Your task is to quote the records from their first line through the line containing "8-byte IV of the vectors. -/", with nothing added or left out.

++++++++

-- ==== Sys2Proof/Tests/Slice0.lean ====
section
/-! SUPPORT. Small tests, each on values of spec 95_test_vectors.md or of the rule its comment names, and
for every obligation with hypotheses a theorem that meets them on a concrete state. -/

set_option maxRecDepth 20000

namespace Sys2Proof.Tests

open Sys2Proof Sys2Proof.Machine

/-! ### Helpers -/

/-- The bytes of a hexadecimal string. -/
def hex (s : String) : List Byte := (parseBytes s.toList).getD []

/-- Sixteen bytes in hexadecimal. -/
def hexBlock (s : String) : Block := blockOfBytes (hex s)

/-- The key-id of the vectors. -/
def kid0 : Block := blockOfWords 0x00112233 0x44556677 0x8899aabb 0xccddeeff

/-- The key of the vectors. -/
def key0 : Block := blockOfWords 0xffeeddcc 0xbbaa9988 0x77665544 0x33221100

/-- The 8-byte IV of the vectors. -/
def iv8 : List Byte := [0, 1, 2, 3, 4, 5, 6, 7]

/-- The 16-byte IV of the vectors. -/
def iv16 : List Byte := bytesOfWords [0x10111213, 0x14151617, 0x18191a1b, 0x1c1d1e1f]

/-- After reset, LDKID and LDKEY, with words in CMD and bytes in DIN. -/
def keyed (cmd : List Word) (din : List Byte) : State :=
  { State.reset with kid := kid0, key := key0, keyv := true, cmd := cmd, din := din }

/-- `keyed` in the CBCS scheme. -/
def keyedCbcs (crypt skip : Byte) (cmd : List Word) (din : List Byte) : State :=
  { keyed cmd din with scheme := .cbcs, crypt := crypt, skip := skip }

/-- A sample of `slen` bytes with a subsample list, opened from `s` with the stored IV `v`. -/
def opened (v : List Byte) (slen : Word) (s : State) : State :=
  { s with phase := .sample, usesub := true, iv16 := v.length == 16, slen := slen, iv := padIv v,
           chain := padIv v }

/-- The state of a meaning's answer, reset where there is none. -/
def answer (o : Host.Outcome State Fault Refusal) : State :=
  match o with
  | .next s => s
  | .fault _ => State.reset
  | .refused _ => State.reset

/-! ### Well-formedness: the one check refuses -/

theorem test_wf_begin_short_iv : (Instr.beginSample true false 0 iv8).wf = false := by decide

theorem test_wf_begin_long_iv : (Instr.beginSample false true 0 iv16).wf = false := by decide

theorem test_wf_begin_both_lengths :
    (Instr.beginSample false true 0 iv8).wf = true ∧
    (Instr.beginSample true true 0 iv16).wf = true := by decide

/-! ### Decoding of the words listed in 95_test_vectors.md 3.1 -/

theorem test_decode_nop : decode [0x00000000] = .ok .nop := by decide

theorem test_decode_ldkid :
    decode [0x10000000, 0x00112233, 0x44556677, 0x8899aabb, 0xccddeeff] = .ok (.ldkid kid0) := by decide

++++++++

Response to the exercise.
-- ==== Sys2Proof/Tests/Slice0.lean ====
section
/-! SUPPORT. Small tests, each on values of spec 95_test_vectors.md or of the rule its comment names, and
for every obligation with hypotheses a theorem that meets them on a concrete state. -/

set_option maxRecDepth 20000

namespace Sys2Proof.Tests

open Sys2Proof Sys2Proof.Machine

/-! ### Helpers -/

/-- The bytes of a hexadecimal string. -/
def hex (s : String) : List Byte := (parseBytes s.toList).getD []

/-- Sixteen bytes in hexadecimal. -/
def hexBlock (s : String) : Block := blockOfBytes (hex s)

/-- The key-id of the vectors. -/
def kid0 : Block := blockOfWords 0x00112233 0x44556677 0x8899aabb 0xccddeeff

/-- The key of the vectors. -/
def key0 : Block := blockOfWords 0xffeeddcc 0xbbaa9988 0x77665544 0x33221100

/-- The 8-byte IV of the vectors. -/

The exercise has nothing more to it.